**YOUR OBJECTIVE**
From the entries provided below, copy each line that contains the word "BitVec".

**STUDY MATERIAL**
....................

-- ==== Sys2Proof/Word.lean ====
section
/-! DEFINITION. The word types of the RZ-4810: registers are 32 bits wide and little-endian (00 R19). -/

namespace Sys2Proof

/-- One byte. -/
abbrev Byte := BitVec 8

/-- A register word (00 R19). -/
abbrev Word := BitVec 32

/-- A string of bytes, first byte first. -/
abbrev Bytes := List Byte

/-- A sparse memory: strictly rising addresses, each with a byte that differs from the unlisted value. -/
abbrev Mem := List Host.Cell

end Sys2Proof
end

....................

**REPLY**
abbrev Byte := BitVec 8
abbrev Word := BitVec 32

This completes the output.